I could fill Twelve Tables with negative advice, but I’ll close with one piece particularly pertinent to this talk. In published research plagiarism is a serious offense. In reflective conversation it is a lovely compliment. If as teachers and colleagues you find ideas you thought were yours by priority turning up in your colleague’s conversation, smirk with inner satisfaction and then offer a serious critique of your own thoughts, lest your borrowers fall into the original sin of the intellect: holding opinions that have been purloined but not appropriated.

I’ve kept you too long, but that’s what happens when an elder of the tribe is urged to talk. Yet, before I stop, one after­thought: If you could all band together to found a movement for the abolition of the “original contribution” requirement of the doctoral dissertation you would do the world of learning a great service.
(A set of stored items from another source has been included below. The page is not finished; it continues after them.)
-- ==== Sys2Proof/Laws/FrameRequests.lean ====
section
/-! SUPPORT. What each operation of Requests.lean may change. -/

-- One theorem after another: with a thread for each, the package as one text outgrows the checker's memory limit.
set_option Elab.async false

namespace Sys2Proof.Machine

/-- The parts that commands may change. -/
def requestParts : List Part := [.pins, .sill, .power, .otp, .flash, .fw, .control, .counters, .stream, .domain, .cal, .elements, .carrier, .joinery, .framer, .client, .sched, .memory, .protect, .security, .timing, .monitor, .fresh]

/-- Each command of a family changes only those parts. -/
def FamilyChanges (cs : List (Nat × (Request → State → Reply))) : Prop :=
  ∀ e ∈ cs, ∀ q u, ReplyChanges requestParts u (e.2 q u)

theorem FamilyChanges.cons {n : Nat} {c : Request → State → Reply} {cs : List (Nat × (Request → State → Reply))}
    (a : ∀ q u, ReplyChanges requestParts u (c q u)) (b : FamilyChanges cs) : FamilyChanges ((n, c) :: cs) :=
  List.forall_mem_cons.2 ⟨a, b⟩

theorem FamilyChanges.nil : FamilyChanges [] := fun _ h => nomatch h

theorem FamilyChanges.append {cs ds : List (Nat × (Request → State → Reply))} (a : FamilyChanges cs) (b : FamilyChanges ds) :
    FamilyChanges (cs ++ ds) := List.forall_mem_append.2 ⟨a, b⟩

theorem systemCommands_change : FamilyChanges systemCommands :=
  .cons (fun q u => (systemGetIdentity_only q u).mono rfl) <|
  .cons (fun q u => (systemReset_only q u).mono rfl) <|
  .cons (fun q u => (systemGetDebugChallenge_only q u).mono rfl) <|
  .cons (fun q u => (systemDebugUnlock_only q u).mono rfl) <|
  .cons (fun q u => (systemGetEvents_only q u).mono rfl) <|
  .nil

theorem powerCommands_change : FamilyChanges powerCommands :=
  .cons (fun q u => (powerSetTolerance_only q u).mono rfl) <|
  .cons (fun q u => (powerGetState_only q u).mono rfl) <|
  .cons (fun q u => (powerGetPower_only q u).mono rfl) <|
  .cons (fun q u => (powerSetRegulator_only q u).mono rfl) <|
  .nil

theorem carrierCommands_change : FamilyChanges carrierCommands :=
  .cons (fun q u => (carrierSetFormat_only q u).mono rfl) <|
  .cons (fun q u => (carrierSetPath_only q u).mono rfl) <|
  .cons (fun q u => (carrierSetDsp_only q u).mono rfl) <|
  .cons (fun q u => (carrierSetSpectralOrder_only q u).mono rfl) <|
  .cons (fun q u => (carrierGetStatus_only q u).mono rfl) <|
  .cons (fun q u => (carrierReacquire_only q u).mono rfl) <|
  .cons (fun q u => (carrierGetConfig_only q u).mono rfl) <|
  .nil

theorem fecCommands_change : FamilyChanges fecCommands :=
  .cons (fun q u => (fecGetFrameInfo_only q u).mono rfl) <|
  .cons (fun q u => (fecGetCounts_only q u).mono rfl) <|
  .cons (fun q u => (fecSetInject_only q u).mono rfl) <|
  .nil

theorem framerCommands_change : FamilyChanges framerCommands :=
  .cons (fun q u => (framerSetTti_only q u).mono rfl) <|
  .cons (fun q u => (framerSetDegrade_only q u).mono rfl) <|
  .cons (fun q u => (framerSetAps_only q u).mono rfl) <|
  .cons (fun q u => (framerSetOverhead_only q u).mono rfl) <|
  .cons (fun q u => (framerSetMaint_only q u).mono rfl) <|
  .cons (fun q u => (framerGetStatus_only q u).mono rfl) <|
  .cons (fun q u => (framerGetOverhead_only q u).mono rfl) <|
  .cons (fun q u => (framerGetCounts_only q u).mono rfl) <|
  .nil

theorem clientCommands_change : FamilyChanges clientCommands :=
  .cons (fun q u => (clientSetClient_only q u).mono rfl) <|
  .cons (fun q u => (clientSetTrib_only q u).mono rfl) <|
  .cons (fun q u => (clientSetFlexe_only q u).mono rfl) <|
  .cons (fun q u => (clientSetClass_only q u).mono rfl) <|
  .cons (fun q u => (clientGetStatus_only q u).mono rfl) <|
  .cons (fun q u => (clientGetCounts_only q u).mono rfl) <|
  .nil

theorem schedCommands_change : FamilyChanges schedCommands :=
  .cons (fun q u => (schedSetSubscriber_only q u).mono rfl) <|
  .cons (fun q u => (schedSetQueue_only q u).mono rfl) <|
  .cons (fun q u => (schedSetGates_only q u).mono rfl) <|
  .cons (fun q u => (schedGetGates_only q u).mono rfl) <|
  .cons (fun q u => (schedGetQueue_only q u).mono rfl) <|
  .cons (fun q u => (schedSetSampling_only q u).mono rfl) <|
  .cons (fun q u => (schedGetCounts_only q u).mono rfl) <|
  .nil

theorem memoryCommands_change : FamilyChanges memoryCommands :=
  .cons (fun q u => (memorySetPolicy_only q u).mono rfl) <|
  .cons (fun q u => (memoryGetStatus_only q u).mono rfl) <|
  .cons (fun q u => (memoryGetLog_only q u).mono rfl) <|
  .cons (fun q u => (memoryRetrain_only q u).mono rfl) <|
  .cons (fun q u => (memorySetShim_only q u).mono rfl) <|
  .cons (fun q u => (memoryGetCounts_only q u).mono rfl) <|
  .nil

theorem securityCommands_change : FamilyChanges securityCommands :=
  .cons (fun q u => (securitySetOwnerRoot_only q u).mono rfl) <|
  .cons (fun q u => (securitySetOwnerRecord_only q u).mono rfl) <|
  .cons (fun q u => (securityLoadKek_only q u).mono rfl) <|
  .cons (fun q u => (securityLoadKey_only q u).mono rfl) <|
  .cons (fun q u => (securityEraseKey_only q u).mono rfl) <|
  .cons (fun q u => (securitySetChannel_only q u).mono rfl) <|
  .cons (fun q u => (securityRollover_only q u).mono rfl) <|
  .cons (fun q u => (securityBench_only q u).mono rfl) <|
  .cons (fun q u => (securitySetPolicy_only q u).mono rfl) <|
  .cons (fun q u => (securityClearAlarm_only q u).mono rfl) <|
  .cons (fun q u => (securityAttest_only q u).mono rfl) <|
  .cons (fun q u => (securityGetCert_only q u).mono rfl) <|
  .cons (fun q u => (securityGetStatus_only q u).mono rfl) <|
  .cons (fun q u => (securityGetSlots_only q u).mono rfl) <|
  .cons (fun q u => (securityGetCounts_only q u).mono rfl) <|
  .nil

theorem timingCommands_change : FamilyChanges timingCommands :=
  .cons (fun q u => (timingSetRefs_only q u).mono rfl) <|
  .cons (fun q u => (timingSetLoop_only q u).mono rfl) <|
  .cons (fun q u => (timingSetDco_only q u).mono rfl) <|
  .cons (fun q u => (timingSetTod_only q u).mono rfl) <|
  .cons (fun q u => (timingSetOutputs_only q u).mono rfl) <|
  .cons (fun q u => (timingRealign_only q u).mono rfl) <|
  .cons (fun q u => (timingGetStatus_only q u).mono rfl) <|
  .nil

theorem calCommands_change : FamilyChanges calCommands :=
  .cons (fun q u => (calGetParam_only q u).mono rfl) <|
  .cons (fun q u => (calSetOverlay_only q u).mono rfl) <|
  .cons (fun q u => (calSaveRecord_only q u).mono rfl) <|
  .cons (fun q u => (calRun_only q u).mono rfl) <|
  .cons (fun q u => (calSetPolicy_only q u).mono rfl) <|
  .cons (fun q u => (calGetStats_only q u).mono rfl) <|
  .cons (fun q u => (calSetAnalog_only q u).mono rfl) <|
  .cons (fun q u => (calSetBias_only q u).mono rfl) <|
  .cons (fun q u => (calPicSpi_only q u).mono rfl) <|
  .nil

theorem monitorCommands_change : FamilyChanges monitorCommands :=
  .cons (fun q u => (monitorSetConverter_only q u).mono rfl) <|
  .cons (fun q u => (monitorSetSequence_only q u).mono rfl) <|
  .cons (fun q u => (monitorSetDecim_only q u).mono rfl) <|
  .cons (fun q u => (monitorSetAccum_only q u).mono rfl) <|
  .cons (fun q u => (monitorTrigger_only q u).mono rfl) <|
  .cons (fun q u => (monitorInject_only q u).mono rfl) <|
  .cons (fun q u => (monitorReadSlots_only q u).mono rfl) <|
  .cons (fun q u => (monitorReadTrackers_only q u).mono rfl) <|
  .cons (fun q u => (monitorGetStatus_only q u).mono rfl) <|
  .nil

theorem countersCommands_change : FamilyChanges countersCommands :=
  .cons (fun q u => (countersSetUnit_only q u).mono rfl) <|
  .cons (fun q u => (countersRead_only q u).mono rfl) <|
  .cons (fun q u => (countersClear_only q u).mono rfl) <|
  .cons (fun q u => (countersSetTrace_only q u).mono rfl) <|
  .cons (fun q u => (countersSetTags_only q u).mono rfl) <|
  .cons (fun q u => (countersSetStream_only q u).mono rfl) <|
  .cons (fun q u => (countersGetStream_only q u).mono rfl) <|
  .nil

theorem domainCommands_change : FamilyChanges domainCommands :=
  .cons (fun q u => (domainSetPort_only q u).mono rfl) <|
  .cons (fun q u => (domainGetPorts_only q u).mono rfl) <|
  .cons (fun q u => (domainGetTopology_only q u).mono rfl) <|
  .cons (fun q u => (domainSetFloor_only q u).mono rfl) <|
  .cons (fun q u => (domainSetManager_only q u).mono rfl) <|
  .cons (fun q u => (domainDistribute_only q u).mono rfl) <|
  .cons (fun q u => (domainGetDist_only q u).mono rfl) <|
  .cons (fun q u => (domainFreePosition_only q u).mono rfl) <|
  .nil

theorem protectCommands_change : FamilyChanges protectCommands :=
  .cons (fun q u => (protectSetTwin_only q u).mono rfl) <|
  .cons (fun q u => (protectRealign_only q u).mono rfl) <|
  .cons (fun q u => (protectSetMirror_only q u).mono rfl) <|
  .cons (fun q u => (protectClaim_only q u).mono rfl) <|
  .cons (fun q u => (protectGetStatus_only q u).mono rfl) <|
  .cons (fun q u => (protectGetCounts_only q u).mono rfl) <|
  .nil

theorem firmwareCommands_change : FamilyChanges firmwareCommands :=
  .cons (fun q u => (firmwareGetInfo_only q u).mono rfl) <|
  .cons (fun q u => (firmwareStageBegin_only q u).mono rfl) <|
  .cons (fun q u => (firmwareStageWrite_only q u).mono rfl) <|
  .cons (fun q u => (firmwareStageVerify_only q u).mono rfl) <|
  .cons (fun q u => (firmwareActivate_only q u).mono rfl) <|
  .cons (fun q u => (firmwareCommit_only q u).mono rfl) <|
  .cons (fun q u => (firmwareRollback_only q u).mono rfl) <|
  .nil

theorem sessionCommands_change : FamilyChanges sessionCommands :=
  .cons (fun q u => (sessionOpen_only q u).mono rfl) <|
  .cons (fun q u => (sessionAuth_only q u).mono rfl) <|
  .cons (fun q u => (sessionClose_only q u).mono rfl) <|
  .cons (fun q u => (sessionGrantCounters_only q u).mono rfl) <|
  .cons (fun q u => (sessionGetInfo_only q u).mono rfl) <|
  .cons (fun q u => (sessionSetEvents_only q u).mono rfl) <|
  .nil

theorem requestCommands_change : FamilyChanges requestCommands :=
  (((((((((((((((systemCommands_change.append powerCommands_change).append carrierCommands_change).append fecCommands_change).append framerCommands_change).append clientCommands_change).append schedCommands_change).append memoryCommands_change).append securityCommands_change).append timingCommands_change).append calCommands_change).append monitorCommands_change).append countersCommands_change).append domainCommands_change).append protectCommands_change).append firmwareCommands_change).append sessionCommands_change

theorem runRequest_only (code : Nat) (q : Request) (s : State) :
    OnlyChanges [.pins, .sill, .power, .otp, .flash, .fw, .control, .counters, .stream, .domain, .cal, .elements, .carrier, .joinery, .framer, .client, .sched, .memory, .protect, .security, .timing, .monitor, .fresh] s (runRequest code q s) := by
  unfold runRequest
  split
  · rename_i e he
    exact checks_frame _ _ _ (requestCommands_change e (List.mem_of_find?_eq_some he) q) (OnlyChanges.refl _ _) rfl
  · exact OnlyChanges.refl _ _

theorem runRequest_frame {qs : List Part} {s t : State} (code : Nat) (q : Request) (a : OnlyChanges qs s t) (h : ([.pins, .sill, .power, .otp, .flash, .fw, .control, .counters, .stream, .domain, .cal, .elements, .carrier, .joinery, .framer, .client, .sched, .memory, .protect, .security, .timing, .monitor, .fresh] : List Part).all (fun p => qs.contains p) = true) :
    OnlyChanges qs s (runRequest code q t) := OnlyChanges.after (runRequest_only code q t) a h

end Sys2Proof.Machine
end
For in the humanities the drive for originality and the search for insight are too often at cross­ purposes.

This essay was originally published here in September 2015, and appears again in celebration of Dr. Brann’s ninetieth birthday. The occasion for this talk was the award of the Yale Graduate Alumni Association’s Wilbur Cross Medal as well as the celebration of the sixtieth year of Yale’s Directed Studies, a Great Books Program. It was delivered on October 12, 2006. It appeared in The St. John’s Review (Volume 50, No. 1, 2007).